Exercise inputs =
/-! ### Answers -/

theorem rings_reports {s t : State} {r : Rings} (h : Reports s t) : Reports { s with rings := r } { t with rings := r } := by
  obtain ⟨_, _, _, _, _, _, rfl⟩ := h; exact ⟨_, _, _, _, _, _, rfl⟩

theorem cplLimit_reports (s : State) : ∃ r, Reports { s with rings := r } (cplLimit s) := by
  unfold cplLimit
  split
  · exact ⟨_, Reports.refl s⟩
  · split
    · exact ⟨_, Reports.refl s⟩
    · exact ⟨_, raise_reports _ _ _⟩

/-- What answering a command can do. -/
theorem answer_reports (c : Cmd) (st : Byte) (fin : Bool) (time : CTime) (res : Nat) (s : State) :
    ∃ r, Reports { s with rings := r } (answer c st fin time res s) := by
  unfold answer
  split
  · exact ⟨_, Reports.refl s⟩
  · unfold outcome modRings
    dsimp only
    split
    · exact ⟨_, Reports.refl _⟩
    · obtain ⟨r, h⟩ := cplLimit_reports _
      exact ⟨r, h⟩

theorem arbRefuse_reports (cls holder : Nat) (s : State) : ∃ a, Reports { s with arb := a } (arbRefuse cls holder s) := by
  unfold arbRefuse
  exact ⟨_, (countDev_reports _ _ _).trans (raiseLimited_reports _ _ _ _)⟩

/-- What presenting an activity to the maintenance arbiter can do. -/
theorem arbPresent_reports (cls : Nat) (t : Tgt) (s : State) : ∃ a, Reports { s with arb := a } (arbPresent cls t s).1 := by
  unfold arbPresent arbPresentOf
  split
  · exact arbRefuse_reports _ _ s
  · exact ⟨_, Reports.refl _⟩

theorem tlmTrim_reports (s : State) : ∃ x, Reports { s with tlm := x } (tlmTrim s) := by
  unfold tlmTrim
  dsimp only
  split
  · exact ⟨_, Reports.refl s⟩
  · exact ⟨_, raise_reports _ _ _⟩

/-- What forming a telemetry record can do. -/
theorem tlmForm_reports (typ units : Nat) (more : Bool) (frag : Nat) (origin : BitVec 16) (time : CTime) (body : List Byte) (s : State) :
    ∃ x r, Reports { s with tlm := x, rings := r } (tlmForm typ units more frag origin time body s).1 := by
  unfold tlmForm
  dsimp only
  split
  · exact ⟨s.tlm, s.rings, raise_reports 0x027 (pay2 (routeOfType s typ).val 1) s⟩
  · split
    · obtain ⟨x, h⟩ := tlmTrim_reports (modRing (.tlm (routeOfType s typ)) (fun g => { g with formed := g.formed + 1 }) _)
      exact ⟨x, _, h⟩
    · obtain ⟨x, h⟩ := tlmTrim_reports _
      exact ⟨x, _, h⟩

/-! ### The fields that each leaves -/

@[simp] theorem countLine_pending (s : State) : (countLine n sel k s).pending = s.pending := (countLine_reports n sel k s).pending
@[simp] theorem countLine_free (s : State) : (countLine n sel k s).free = s.free := (countLine_reports n sel k s).free
@[simp] theorem countLine_clk (s : State) : (countLine n sel k s).clk = s.clk := (countLine_reports n sel k s).clk
@[simp] theorem countLine_sub (s : State) : (countLine n sel k s).sub = s.sub := (countLine_reports n sel k s).sub
@[simp] theorem countLine_out (s : State) : (countLine n sel k s).out = s.out := (countLine_reports n sel k s).out
@[simp] theorem countLine_setup (s : State) : (countLine n sel k s).setup = s.setup := (countLine_reports n sel k s).setup
@[simp] theorem countLine_shadow (s : State) : (countLine n sel k s).shadow = s.shadow := (countLine_reports n sel k s).shadow
@[simp] theorem countLine_viol (s : State) : (countLine n sel k s).viol = s.viol := (countLine_reports n sel k s).viol
@[simp] theorem countLine_hiPcie (s : State) : (countLine n sel k s).hiPcie = s.hiPcie := (countLine_reports n sel k s).hiPcie
@[simp] theorem countLine_hiWire (s : State) : (countLine n sel k s).hiWire = s.hiWire := (countLine_reports n sel k s).hiWire
@[simp] theorem countLine_straps (s : State) : (countLine n sel k s).straps = s.straps := (countLine_reports n sel k s).straps
@[simp] theorem countLine_pcie (s : State) : (countLine n sel k s).pcie = s.pcie := (countLine_reports n sel k s).pcie
@[simp] theorem countLine_refOk (s : State) : (countLine n sel k s).refOk = s.refOk := (countLine_reports n sel k s).refOk
@[simp] theorem countLine_hkoOk (s : State) : (countLine n sel k s).hkoOk = s.hkoOk := (countLine_reports n sel k s).hkoOk
@[simp] theorem countLine_refLostAt (s : State) : (countLine n sel k s).refLostAt = s.refLostAt := (countLine_reports n sel k s).refLostAt
@[simp] theorem countLine_pllAt (s : State) : (countLine n sel k s).pllAt = s.pllAt := (countLine_reports n sel k s).pllAt
@[simp] theorem countLine_rings (s : State) : (countLine n sel k s).rings = s.rings := (countLine_reports n sel k s).rings
@[simp] theorem countLine_tlm (s : State) : (countLine n sel k s).tlm = s.tlm := (countLine_reports n sel k s).tlm
@[simp] theorem countLine_lmem (s : State) : (countLine n sel k s).lmem = s.lmem := (countLine_reports n sel k s).lmem
@[simp] theorem countLine_lines (s : State) : (countLine n sel k s).lines = s.lines := (countLine_reports n sel k s).lines
@[simp] theorem countLine_hosts (s : State) : (countLine n sel k s).hosts = s.hosts := (countLine_reports n sel k s).hosts
@[simp] theorem countLine_ports (s : State) : (countLine n sel k s).ports = s.ports := (countLine_reports n sel k s).ports
@[simp] theorem countLine_mon (s : State) : (countLine n sel k s).mon = s.mon := (countLine_reports n sel k s).mon
@[simp] theorem countLine_comp (s : State) : (countLine n sel k s).comp = s.comp := (countLine_reports n sel k s).comp
@[simp] theorem countLine_thr (s : State) : (countLine n sel k s).thr = s.thr := (countLine_reports n sel k s).thr
@[simp] theorem countLine_therm (s : State) : (countLine n sel k s).therm = s.therm := (countLine_reports n sel k s).therm
@[simp] theorem countLine_cal (s : State) : (countLine n sel k s).cal = s.cal := (countLine_reports n sel k s).cal
@[simp] theorem countLine_arb (s : State) : (countLine n sel k s).arb = s.arb := (countLine_reports n sel k s).arb
@[simp] theorem countLine_chk (s : State) : (countLine n sel k s).chk = s.chk := (countLine_reports n sel k s).chk
@[simp] theorem countLine_tst (s : State) : (countLine n sel k s).tst = s.tst := (countLine_reports n sel k s).tst
@[simp] theorem countLine_rst (s : State) : (countLine n sel k s).rst = s.rst := (countLine_reports n sel k s).rst
@[simp] theorem countLine_saved (s : State) : (countLine n sel k s).saved = s.saved := (countLine_reports n sel k s).saved
@[simp] theorem countLine_ocp (s : State) : (countLine n sel k s).ocp = s.ocp := (countLine_reports n sel k s).ocp
@[simp] theorem countLine_late (s : State) : (countLine n sel k s).late = s.late := (countLine_reports n sel k s).late
@[simp] theorem countLine_cap (s : State) : (countLine n sel k s).cap = s.cap := (countLine_reports n sel k s).cap
@[simp] theorem countLine_scans (s : State) : (countLine n sel k s).scans = s.scans := (countLine_reports n sel k s).scans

Task instructions =
From the listing above, return the lines starting at the one with "(countLine_reports n sel k s).hkoOk" and ending at the one with "(countLine_reports n sel k s).lmem", both kept, exactly as they appear and nothing more.

Exercise result =
@[simp] theorem countLine_hkoOk (s : State) : (countLine n sel k s).hkoOk = s.hkoOk := (countLine_reports n sel k s).hkoOk
@[simp] theorem countLine_refLostAt (s : State) : (countLine n sel k s).refLostAt = s.refLostAt := (countLine_reports n sel k s).refLostAt
@[simp] theorem countLine_pllAt (s : State) : (countLine n sel k s).pllAt = s.pllAt := (countLine_reports n sel k s).pllAt
@[simp] theorem countLine_rings (s : State) : (countLine n sel k s).rings = s.rings := (countLine_reports n sel k s).rings
@[simp] theorem countLine_tlm (s : State) : (countLine n sel k s).tlm = s.tlm := (countLine_reports n sel k s).tlm
@[simp] theorem countLine_lmem (s : State) : (countLine n sel k s).lmem = s.lmem := (countLine_reports n sel k s).lmem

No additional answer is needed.